Nutritional Benefits of High Protein
High protein foods are essential for a balanced diet, especially if you're looking to build muscle or maintain a healthy weight. Protein helps to repair tissues, supports immune function, and keeps you feeling satiated longer than carbohydrates alone. By choosing high protein bagels, you’re making a smart choice that aligns with your health goals.

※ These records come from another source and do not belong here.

-- ==== Sys2Proof/Machine/Cap.lean ====
section
/-! DEFINITION. Sys2Proof/Machine/Cap.lean: the capacity profiles (R21, R74), parameter handles (R10, R11), and the
description of a parameter field. -/
namespace Sys2Proof.Machine

open Fmt

/-- What a configuration is judged against: family (0 48 kHz, 1 44.1 kHz), profile (0 PR1, 1 PR2, 2 PR4), matrix shape,
and MODE (0 native, 1 legacy-only, 2 mixed). -/
structure Cap where
  fam   : Nat
  prof  : Nat
  shape : Nat
  mode  : Nat
  deriving DecidableEq, Repr

/-- Base rate in Hz. -/
def baseRate (fam : Nat) : Nat := if fam = 0 then 48000 else 44100
/-- The factor from base rate to engine rate: 1, 2, 4. -/
def rateMul (prof : Nat) : Nat := if prof = 0 then 1 else if prof = 1 then 2 else 4
/-- Engine rate in Hz (R21). -/
def engineRate (fam prof : Nat) : Nat := baseRate fam * rateMul prof
/-- Block size B (R21). -/
def blockB (prof : Nat) : Nat := if prof = 2 then 16 else 8

/-- Engine rate. -/
def Cap.fs (c : Cap) : Nat := engineRate c.fam c.prof
/-- Block size. -/
def Cap.B (c : Cap) : Nat := blockB c.prof
/-- Channel strips. -/
def Cap.strips (c : Cap) : Nat := if c.prof = 2 then 512 else 1024
/-- Summing busses. -/
def Cap.busses (c : Cap) : Nat := if c.prof = 2 then 256 else 512
/-- Effect slots. -/
def Cap.slots (c : Cap) : Nat := if c.prof = 0 then 64 else if c.prof = 1 then 32 else 16
/-- Rate converter channels. -/
def Cap.srcCh (c : Cap) : Nat := if c.prof = 2 then 256 else 512
/-- Network channels each way. -/
def Cap.netCh (c : Cap) : Nat := if c.prof = 2 then 1024 else 2048
/-- Sources of the matrix shape (R74). -/
def Cap.sources (c : Cap) : Nat :=
  if c.prof = 2 then (if c.shape = 0 then 768 else if c.shape = 1 then 1024 else 1536)
  else (if c.shape = 0 then 1536 else if c.shape = 1 then 2048 else 1024)
/-- Destinations of the matrix shape (R74). -/
def Cap.dests (c : Cap) : Nat :=
  if c.prof = 2 then (if c.shape = 0 then 512 else if c.shape = 1 then 384 else 256)
  else (if c.shape = 0 then 512 else if c.shape = 1 then 384 else 768)
/-- Destinations per logical lane (R74). -/
def Cap.perLane (c : Cap) : Nat := c.dests / 128
/-- f_max in 0.01 Hz: 0.45 × the engine rate (R53). -/
def Cap.fmax100 (c : Cap) : Nat := 45 * c.fs
/-- Nominal Tarn cycles per engine per block (R21, R114): 1.2 GHz × B / fs. -/
def Cap.tarnCycles (c : Cap) : Nat := 1200000000 * c.B / c.fs
/-- Cycles admitted to frame tasks per engine: 62 % of nominal (R23, R114). -/
def Cap.admitted (c : Cap) : Nat := c.tarnCycles * 62 / 100

/-! ### Handles -/

/-- A handle of the general layout (R10). -/
def mkH (cls inst field : Nat) : Nat := cls * 2 ^ 24 + inst * 256 + field
/-- Class of a handle. -/
def hCls (h : Nat) : Nat := h / 2 ^ 24 % 256
/-- Instance of a handle. -/
def hInst (h : Nat) : Nat := h / 256 % 65536
/-- Field of a handle. -/
def hField (h : Nat) : Nat := h % 256
/-- Destination of a node handle (R11). -/
def hDest (h : Nat) : Nat := h / 4096 % 4096
/-- Source of a node handle (R11). -/
def hSrc (h : Nat) : Nat := h % 4096
/-- Key of a node: its handle bits [23:0]. -/
def nodeKey (d s : Nat) : Nat := d * 4096 + s
/-- The handle of a node's gain (class 0x03). -/
def hGain (d s : Nat) : Nat := 0x03000000 + nodeKey d s
/-- The handle of a node's tap word (class 0x04). -/
def hTap (d s : Nat) : Nat := 0x04000000 + nodeKey d s

/-! ### Port channel references (R37) -/

/-- Type of a port channel reference. -/
def refType (r : Nat) : Nat := r / 2 ^ 24 % 256
/-- Port field. -/
def refPort (r : Nat) : Nat := r / 65536 % 256
/-- Channel field. -/
def refChan (r : Nat) : Nat := r % 65536
/-- Stream number of a type 0x04 reference. -/
def refStream (r : Nat) : Nat := refPort r * 256 + r / 256 % 256
/-- Channel within the stream of a type 0x04 reference. -/
def refStreamCh (r : Nat) : Nat := r % 256

/-- R37: whether a reference lies within the fixed limits of its type. -/
def refInLimits (r : Nat) : Bool :=
  match refType r with
  | 0 => decide (r = 0)
  | 1 => decide (refPort r < 16) && decide (refChan r < 32)
  | 2 => decide (refPort r < 16) && decide (refChan r < 4)
  | 3 => decide (refPort r < 8) && decide (refChan r < 64)
  | 4 => decide (refStream r < 256) && decide (refStreamCh r < 64)
  | 5 => decide (refPort r < 16) && decide (refChan r < 4)
  | 6 => decide (refPort r = 0) && decide (refChan r < 2)
  | 7 => decide (refPort r < 8) && decide (refChan r = 0)
  | _ => false

/-! ### Field descriptions -/

/-- Transition classes of the field tables. -/
inductive Tr where
  | zc | cf | dx | at | patch | mapX | block | other
  deriving DecidableEq, Repr

/-- What a field's word is. -/
inductive Kind where
  | int      -- a number in a range
  | ref      -- a port channel reference (R37)
  | srcMap   -- a matrix source map word (R497)
  | dstMap   -- a matrix destination map word (R497)
  | word     -- any 32-bit word
  deriving DecidableEq, Repr

/-- One field of a class: whether it can be staged, its kind, range, further legal values, default and transition. -/
structure Field where
  ro    : Bool := false
  kind  : Kind := .int
  lo    : Int := 0
  hi    : Int := 1
  extra : List Int := []
  dflt  : Int := 0
  tr    : Tr := .at
  deriving DecidableEq, Repr

/-- The number a parameter word stands for in a field: signed where the range holds negative numbers. -/
def Field.num (f : Field) (w : Nat) : Int := if f.lo < 0 then toS 32 w else ((w % 2 ^ 32 : Nat) : Int)

/-- The word of a default. -/
def Field.dfltWord (f : Field) : Nat := wrapU 32 f.dflt

/-- Whether a word lies in the field's range. -/
def Field.inRange (f : Field) (w : Nat) : Bool :=
  let v := f.num w
  (decide (f.lo ≤ v) && decide (v ≤ f.hi)) || f.extra.contains v

/-- A field with a range, a default and a transition class. -/
def fInt (lo hi d : Int) (tr : Tr) : Option Field := some { lo := lo, hi := hi, dflt := d, tr := tr }
/-- A field of two values. -/
def fBool (d : Int) (tr : Tr) : Option Field := fInt 0 1 d tr
/-- A read-only field. -/
def fRo : Option Field := some { ro := true, kind := .word }

end Sys2Proof.Machine
end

These bagels can also be a fantastic option for athletes and active individuals. Including protein in your breakfast can help improve recovery after workouts and enhance muscle growth. When paired with a good source of carbohydrates, like the bagel itself, you have a balanced meal that supports energy levels and sustained performance throughout the day.
Ingredients
For the Bagels
- 2 cups high-protein flour
- 1 tablespoon sugar
- 1 teaspoon salt
- 1 tablespoon active dry yeast
- 3/4 cup warm water
- 1 tablespoon olive oil
For the Cream Cheese Spread
- 1 cup cream cheese, softened
- 2 tablespoons Greek yogurt
- 1 tablespoon chives, chopped
- Salt and pepper to taste
Mix and match your favorite toppings for a personalized touch!
Instructions
Prepare the Dough
In a bowl, mix warm water with sugar and yeast. Let it sit for 5 minutes until foamy. In a separate bowl, combine flour and salt.
Shape the Bagels
Divide the dough into 4 equal pieces. Shape each piece into a ball and then poke a hole in the center to form a bagel. Let them rise for 15 minutes.
Boil the Bagels
Bring a pot of water to a boil. Gently drop the bagels into the water, cooking for 1-2 minutes on each side. Remove and place them on a baking sheet.
Bake the Bagels
Bake in a preheated oven at 375°F (190°C) for 15-20 minutes until golden brown.

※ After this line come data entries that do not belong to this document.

-- ==== Sys2Proof/Machine/ParamSpring.lean ====
section
/-! DEFINITION. Sys2Proof/Machine/ParamSpring.lean: the parameter fields of the spring classes 0x10…0x13 (R146). -/
namespace Sys2Proof.Machine

/-- Spring mix parameters. -/
def fSpringMix (n f : Nat) : Option Field :=
  if 16 ≤ n then none else
  match f with
  | 0x00 => some { kind := .word, tr := .other }
  | 0x01 => some { kind := .word, tr := .other }
  | 0x02 => some { kind := .word, tr := .other }
  | 0x03 => some { kind := .word, tr := .other }
  | 0x08 => fInt (-0x80000000) 3072 0 .zc
  | 0x09 => fBool 0 .zc
  | 0x0A => fBool 1 .cf
  | 0x0B => fInt (-5120) 0 (-26) .at
  | 0x0C => fInt 1000 2000000 50000 .at
  | 0x0D => fBool 1 .at
  | 0x0E => fBool 0 .at
  | 0x10 => fRo
  | 0x1F => fInt 1 15 1 .at
  | _ => none

/-- Spring source entry parameters; instance m × 64 + i. The gain is a G32 word other than 0x8000_0000 (R82). -/
def fSpringSrc (n f : Nat) : Option Field :=
  if 1024 ≤ n then none else
  match f with
  | 0x00 => some { kind := .word, tr := .other }
  | 0x01 => fInt (-0x7FFFFFFF) 0x7FFFFFFF 0 .zc
  | 0x02 => fRo
  | _ => none

/-- Spring interpolator parameters. -/
def fSpringInterp (c : Cap) (n f : Nat) : Option Field :=
  if 32 ≤ n then none else
  match f with
  | 0x00 => fExt 0 (c.busses - 1) [0xFFFF] 0xFFFF .patch
  | 0x01 => fInt 32 4096 256 .at
  | _ => none

/-- Spring globals. -/
def fSpringGlobal (n f : Nat) : Option Field :=
  if n ≠ 0 then none else
  match f with
  | 0x00 => fInt 1 65535 8192 .at
  | 0x01 => fInt 16 4096 2048 .at
  | 0x10 => fRo
  | 0x11 => fRo
  | _ => none

end Sys2Proof.Machine
end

Make the Cream Cheese Spread
In a bowl, combine softened cream cheese, Greek yogurt, chives, salt, and pepper. Mix until smooth and creamy.
Serve
Spread the cream cheese mixture on the warm bagels and enjoy!
Feel free to add your favorite toppings like tomatoes or smoked salmon!
Storage Tips
To keep your High Protein Bagels fresh, store them in an airtight container at room temperature for up to 2 days. If you want to keep them longer, consider freezing them. Place the bagels in a freezer-safe bag or container, separating each bagel with parchment paper to prevent sticking. They can last up to 3 months in the freezer, allowing for quick and easy breakfasts whenever you need them.
When you're ready to enjoy a frozen bagel, simply take it out and let it thaw at room temperature, or pop it in the toaster for a quick warm-up. This convenience makes it easy to maintain a healthy breakfast routine without the fuss of daily baking.
Customizing Your Bagels
Feel free to experiment with different flavors and add-ins to customize your High Protein Bagels. You can mix in spices, herbs, or even cheese into the dough for an extra flavor boost. Additionally, try topping your bagels with various spreads or ingredients like smoked salmon, cucumbers, or sliced tomatoes for a refreshing twist.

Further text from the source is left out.